> _RECORDS FOR THE EXERCISE_
-------

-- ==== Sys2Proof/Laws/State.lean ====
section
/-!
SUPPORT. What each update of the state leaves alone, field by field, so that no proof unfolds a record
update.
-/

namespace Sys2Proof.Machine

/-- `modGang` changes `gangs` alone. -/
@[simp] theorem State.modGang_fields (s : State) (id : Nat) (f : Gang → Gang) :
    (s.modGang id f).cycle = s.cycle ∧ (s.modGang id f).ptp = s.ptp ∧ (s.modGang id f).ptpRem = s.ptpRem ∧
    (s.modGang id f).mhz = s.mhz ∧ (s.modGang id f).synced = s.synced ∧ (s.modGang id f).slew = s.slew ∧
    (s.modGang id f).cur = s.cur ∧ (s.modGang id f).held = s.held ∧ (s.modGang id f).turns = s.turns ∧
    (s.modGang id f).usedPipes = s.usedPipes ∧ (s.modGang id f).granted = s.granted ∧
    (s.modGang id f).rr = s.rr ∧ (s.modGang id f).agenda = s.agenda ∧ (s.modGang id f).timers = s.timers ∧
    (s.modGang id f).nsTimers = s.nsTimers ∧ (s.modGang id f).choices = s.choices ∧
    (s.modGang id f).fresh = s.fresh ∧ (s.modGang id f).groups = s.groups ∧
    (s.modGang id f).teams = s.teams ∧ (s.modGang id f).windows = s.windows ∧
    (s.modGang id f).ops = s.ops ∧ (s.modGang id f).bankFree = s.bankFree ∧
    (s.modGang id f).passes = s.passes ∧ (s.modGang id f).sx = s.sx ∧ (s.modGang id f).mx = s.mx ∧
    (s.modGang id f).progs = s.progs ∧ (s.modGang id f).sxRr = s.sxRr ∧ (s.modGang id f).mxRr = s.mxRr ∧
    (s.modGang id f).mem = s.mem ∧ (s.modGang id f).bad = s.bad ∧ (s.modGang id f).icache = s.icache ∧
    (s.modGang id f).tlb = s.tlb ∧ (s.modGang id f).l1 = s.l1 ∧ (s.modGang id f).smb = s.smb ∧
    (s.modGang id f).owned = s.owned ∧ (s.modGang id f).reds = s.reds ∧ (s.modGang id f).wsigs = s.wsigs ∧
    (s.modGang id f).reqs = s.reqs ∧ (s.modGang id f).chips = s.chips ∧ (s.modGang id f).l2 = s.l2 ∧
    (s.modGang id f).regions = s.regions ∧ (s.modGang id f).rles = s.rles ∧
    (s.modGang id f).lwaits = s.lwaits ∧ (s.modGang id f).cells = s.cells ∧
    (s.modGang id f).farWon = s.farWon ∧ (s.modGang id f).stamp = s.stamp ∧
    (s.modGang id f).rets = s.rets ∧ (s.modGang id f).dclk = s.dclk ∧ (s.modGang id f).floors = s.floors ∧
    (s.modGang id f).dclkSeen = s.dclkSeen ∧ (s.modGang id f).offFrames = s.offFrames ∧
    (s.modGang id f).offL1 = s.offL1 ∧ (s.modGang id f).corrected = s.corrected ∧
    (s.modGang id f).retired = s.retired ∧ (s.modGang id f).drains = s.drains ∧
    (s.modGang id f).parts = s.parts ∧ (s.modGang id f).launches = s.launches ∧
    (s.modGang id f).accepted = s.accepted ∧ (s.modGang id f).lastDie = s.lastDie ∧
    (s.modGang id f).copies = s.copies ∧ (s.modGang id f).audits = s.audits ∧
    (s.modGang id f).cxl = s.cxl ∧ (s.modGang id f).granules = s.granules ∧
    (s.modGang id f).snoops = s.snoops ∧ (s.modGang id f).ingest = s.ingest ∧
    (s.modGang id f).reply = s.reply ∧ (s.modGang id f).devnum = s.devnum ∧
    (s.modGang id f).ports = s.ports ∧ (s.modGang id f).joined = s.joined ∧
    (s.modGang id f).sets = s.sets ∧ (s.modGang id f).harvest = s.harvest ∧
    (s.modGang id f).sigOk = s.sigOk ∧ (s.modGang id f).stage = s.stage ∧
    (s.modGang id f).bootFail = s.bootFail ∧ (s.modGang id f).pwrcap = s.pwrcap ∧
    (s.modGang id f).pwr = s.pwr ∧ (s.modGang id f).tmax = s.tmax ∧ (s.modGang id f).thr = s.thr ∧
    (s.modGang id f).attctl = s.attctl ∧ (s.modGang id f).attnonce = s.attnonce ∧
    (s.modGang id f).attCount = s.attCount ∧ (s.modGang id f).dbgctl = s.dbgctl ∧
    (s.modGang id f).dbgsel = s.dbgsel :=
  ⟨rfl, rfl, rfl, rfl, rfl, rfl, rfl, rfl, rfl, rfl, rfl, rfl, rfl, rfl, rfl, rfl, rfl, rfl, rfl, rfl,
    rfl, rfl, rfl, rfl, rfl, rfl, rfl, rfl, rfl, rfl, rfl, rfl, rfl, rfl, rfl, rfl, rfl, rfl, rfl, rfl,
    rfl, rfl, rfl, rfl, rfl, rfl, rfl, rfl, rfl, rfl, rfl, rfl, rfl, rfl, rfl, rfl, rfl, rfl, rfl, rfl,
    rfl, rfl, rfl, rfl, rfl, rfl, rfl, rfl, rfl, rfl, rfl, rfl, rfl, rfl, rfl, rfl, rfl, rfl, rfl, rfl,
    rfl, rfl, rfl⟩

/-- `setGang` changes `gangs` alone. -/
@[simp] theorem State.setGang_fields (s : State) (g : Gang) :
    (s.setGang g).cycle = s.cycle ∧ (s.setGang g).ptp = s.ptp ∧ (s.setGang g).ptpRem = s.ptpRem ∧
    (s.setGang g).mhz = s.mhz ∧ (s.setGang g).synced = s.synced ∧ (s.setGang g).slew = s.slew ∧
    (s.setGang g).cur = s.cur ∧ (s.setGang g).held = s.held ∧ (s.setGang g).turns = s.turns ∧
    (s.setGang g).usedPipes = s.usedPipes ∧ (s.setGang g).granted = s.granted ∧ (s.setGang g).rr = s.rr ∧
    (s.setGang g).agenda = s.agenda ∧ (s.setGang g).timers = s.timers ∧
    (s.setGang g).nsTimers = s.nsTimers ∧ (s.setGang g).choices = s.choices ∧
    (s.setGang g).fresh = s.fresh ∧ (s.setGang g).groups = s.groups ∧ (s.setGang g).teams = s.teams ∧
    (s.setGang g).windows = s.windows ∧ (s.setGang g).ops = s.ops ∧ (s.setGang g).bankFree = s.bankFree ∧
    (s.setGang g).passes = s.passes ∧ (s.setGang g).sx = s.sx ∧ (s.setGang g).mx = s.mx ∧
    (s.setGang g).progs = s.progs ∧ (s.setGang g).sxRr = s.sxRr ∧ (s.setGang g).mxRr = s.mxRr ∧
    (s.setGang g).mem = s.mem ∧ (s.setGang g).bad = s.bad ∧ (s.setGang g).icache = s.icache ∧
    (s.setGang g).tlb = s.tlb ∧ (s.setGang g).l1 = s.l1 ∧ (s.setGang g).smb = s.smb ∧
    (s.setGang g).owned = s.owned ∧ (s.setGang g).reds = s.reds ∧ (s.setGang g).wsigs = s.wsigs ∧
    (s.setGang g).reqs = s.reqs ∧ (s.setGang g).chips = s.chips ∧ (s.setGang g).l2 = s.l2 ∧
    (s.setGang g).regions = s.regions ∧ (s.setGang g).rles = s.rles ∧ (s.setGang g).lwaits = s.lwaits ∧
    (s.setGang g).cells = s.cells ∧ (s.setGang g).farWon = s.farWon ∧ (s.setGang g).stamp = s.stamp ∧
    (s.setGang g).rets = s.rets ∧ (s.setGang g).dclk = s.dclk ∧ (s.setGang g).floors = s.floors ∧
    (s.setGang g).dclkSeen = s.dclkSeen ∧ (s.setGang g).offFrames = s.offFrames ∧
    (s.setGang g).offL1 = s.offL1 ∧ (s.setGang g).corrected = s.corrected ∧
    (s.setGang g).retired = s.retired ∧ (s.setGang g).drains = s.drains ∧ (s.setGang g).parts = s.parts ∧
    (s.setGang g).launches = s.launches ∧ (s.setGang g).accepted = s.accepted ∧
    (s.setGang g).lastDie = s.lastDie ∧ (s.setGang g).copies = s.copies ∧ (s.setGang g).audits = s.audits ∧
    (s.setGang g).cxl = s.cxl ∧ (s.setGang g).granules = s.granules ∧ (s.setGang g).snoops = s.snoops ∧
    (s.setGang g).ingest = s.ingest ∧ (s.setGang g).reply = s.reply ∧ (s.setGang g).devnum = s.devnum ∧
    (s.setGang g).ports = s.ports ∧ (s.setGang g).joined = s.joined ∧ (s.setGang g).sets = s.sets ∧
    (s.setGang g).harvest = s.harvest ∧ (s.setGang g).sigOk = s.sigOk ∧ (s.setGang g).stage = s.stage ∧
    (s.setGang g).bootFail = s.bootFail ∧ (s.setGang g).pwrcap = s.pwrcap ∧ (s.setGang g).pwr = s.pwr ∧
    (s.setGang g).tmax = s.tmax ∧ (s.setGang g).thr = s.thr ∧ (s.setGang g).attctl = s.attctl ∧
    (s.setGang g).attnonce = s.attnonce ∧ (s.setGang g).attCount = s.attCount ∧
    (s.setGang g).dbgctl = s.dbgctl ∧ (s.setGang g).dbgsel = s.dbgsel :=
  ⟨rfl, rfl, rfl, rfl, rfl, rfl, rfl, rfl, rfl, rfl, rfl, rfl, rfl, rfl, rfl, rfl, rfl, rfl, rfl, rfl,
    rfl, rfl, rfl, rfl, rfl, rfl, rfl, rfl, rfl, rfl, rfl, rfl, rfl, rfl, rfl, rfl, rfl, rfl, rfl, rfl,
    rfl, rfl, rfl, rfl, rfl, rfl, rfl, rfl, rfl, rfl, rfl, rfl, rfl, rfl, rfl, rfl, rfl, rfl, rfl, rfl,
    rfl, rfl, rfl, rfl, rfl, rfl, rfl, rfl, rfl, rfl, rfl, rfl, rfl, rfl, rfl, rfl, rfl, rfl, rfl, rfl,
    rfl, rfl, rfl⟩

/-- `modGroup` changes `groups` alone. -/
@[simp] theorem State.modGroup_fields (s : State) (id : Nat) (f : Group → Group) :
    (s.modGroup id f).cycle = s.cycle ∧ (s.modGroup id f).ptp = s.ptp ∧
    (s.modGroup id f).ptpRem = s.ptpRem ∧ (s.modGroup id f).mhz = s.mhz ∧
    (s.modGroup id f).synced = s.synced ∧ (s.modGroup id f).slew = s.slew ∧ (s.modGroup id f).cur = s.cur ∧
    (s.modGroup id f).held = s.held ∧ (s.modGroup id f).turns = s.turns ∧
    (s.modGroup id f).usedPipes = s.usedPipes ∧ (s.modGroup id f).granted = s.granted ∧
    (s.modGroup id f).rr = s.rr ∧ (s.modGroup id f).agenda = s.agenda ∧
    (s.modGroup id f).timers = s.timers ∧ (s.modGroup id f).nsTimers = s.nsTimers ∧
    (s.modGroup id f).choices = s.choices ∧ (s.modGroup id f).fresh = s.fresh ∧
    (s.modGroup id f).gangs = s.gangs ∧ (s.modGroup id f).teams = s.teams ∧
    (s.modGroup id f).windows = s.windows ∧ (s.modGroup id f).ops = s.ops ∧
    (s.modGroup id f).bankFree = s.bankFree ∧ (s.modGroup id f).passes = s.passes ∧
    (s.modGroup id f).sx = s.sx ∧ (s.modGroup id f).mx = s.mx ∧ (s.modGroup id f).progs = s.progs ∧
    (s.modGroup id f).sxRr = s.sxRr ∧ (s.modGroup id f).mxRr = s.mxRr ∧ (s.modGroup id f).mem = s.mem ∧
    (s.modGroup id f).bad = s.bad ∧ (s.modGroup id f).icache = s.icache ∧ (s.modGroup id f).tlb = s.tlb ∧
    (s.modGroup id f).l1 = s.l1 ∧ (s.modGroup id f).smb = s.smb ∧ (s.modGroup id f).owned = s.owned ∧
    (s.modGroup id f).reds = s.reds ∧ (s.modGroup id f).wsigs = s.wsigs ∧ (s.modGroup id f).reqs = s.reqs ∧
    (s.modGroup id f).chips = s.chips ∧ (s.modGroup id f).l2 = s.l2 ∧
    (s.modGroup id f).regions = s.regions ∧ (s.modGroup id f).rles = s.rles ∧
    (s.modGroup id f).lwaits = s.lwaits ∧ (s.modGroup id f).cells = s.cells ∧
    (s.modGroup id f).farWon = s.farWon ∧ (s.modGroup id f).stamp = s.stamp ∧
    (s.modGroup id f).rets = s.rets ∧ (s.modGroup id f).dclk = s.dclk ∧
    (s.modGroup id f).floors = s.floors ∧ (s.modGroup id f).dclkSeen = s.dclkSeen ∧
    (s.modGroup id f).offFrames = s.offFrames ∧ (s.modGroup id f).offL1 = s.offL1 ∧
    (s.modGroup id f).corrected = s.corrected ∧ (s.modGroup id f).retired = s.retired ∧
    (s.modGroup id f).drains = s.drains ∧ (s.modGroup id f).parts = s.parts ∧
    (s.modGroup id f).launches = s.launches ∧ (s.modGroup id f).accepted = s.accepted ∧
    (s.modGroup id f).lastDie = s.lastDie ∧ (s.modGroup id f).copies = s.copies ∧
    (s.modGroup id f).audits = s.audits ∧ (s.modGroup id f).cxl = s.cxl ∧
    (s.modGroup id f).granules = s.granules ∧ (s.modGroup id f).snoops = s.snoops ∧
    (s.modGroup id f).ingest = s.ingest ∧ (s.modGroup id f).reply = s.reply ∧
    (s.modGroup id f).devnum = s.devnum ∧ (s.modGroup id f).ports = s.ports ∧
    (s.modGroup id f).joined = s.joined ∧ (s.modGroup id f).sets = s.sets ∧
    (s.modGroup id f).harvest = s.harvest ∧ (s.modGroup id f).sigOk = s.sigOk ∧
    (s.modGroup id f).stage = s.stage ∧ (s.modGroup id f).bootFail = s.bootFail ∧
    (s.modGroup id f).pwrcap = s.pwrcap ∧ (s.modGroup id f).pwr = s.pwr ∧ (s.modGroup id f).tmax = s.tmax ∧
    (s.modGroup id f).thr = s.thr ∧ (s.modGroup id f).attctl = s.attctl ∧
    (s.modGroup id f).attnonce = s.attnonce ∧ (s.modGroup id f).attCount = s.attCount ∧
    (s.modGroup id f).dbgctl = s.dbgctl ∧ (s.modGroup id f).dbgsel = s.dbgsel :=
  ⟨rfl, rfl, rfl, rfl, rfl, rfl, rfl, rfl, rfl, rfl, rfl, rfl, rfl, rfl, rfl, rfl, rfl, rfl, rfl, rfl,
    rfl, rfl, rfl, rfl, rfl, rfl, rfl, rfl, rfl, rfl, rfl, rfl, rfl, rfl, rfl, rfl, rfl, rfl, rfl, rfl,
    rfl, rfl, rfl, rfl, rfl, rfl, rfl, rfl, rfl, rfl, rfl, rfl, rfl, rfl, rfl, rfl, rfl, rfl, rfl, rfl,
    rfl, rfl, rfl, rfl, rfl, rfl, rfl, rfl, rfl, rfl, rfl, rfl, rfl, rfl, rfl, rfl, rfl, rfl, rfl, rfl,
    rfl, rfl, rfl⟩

-------

Take the lines above from the one containing "(s.modGang id f).snoops" to the one containing "(s.modGang id f).attctl" and retype them exactly, both ends included, with nothing added.

    (s.modGang id f).snoops = s.snoops ∧ (s.modGang id f).ingest = s.ingest ∧
    (s.modGang id f).reply = s.reply ∧ (s.modGang id f).devnum = s.devnum ∧
    (s.modGang id f).ports = s.ports ∧ (s.modGang id f).joined = s.joined ∧
    (s.modGang id f).sets = s.sets ∧ (s.modGang id f).harvest = s.harvest ∧
    (s.modGang id f).sigOk = s.sigOk ∧ (s.modGang id f).stage = s.stage ∧
    (s.modGang id f).bootFail = s.bootFail ∧ (s.modGang id f).pwrcap = s.pwrcap ∧
    (s.modGang id f).pwr = s.pwr ∧ (s.modGang id f).tmax = s.tmax ∧ (s.modGang id f).thr = s.thr ∧
    (s.modGang id f).attctl = s.attctl ∧ (s.modGang id f).attnonce = s.attnonce ∧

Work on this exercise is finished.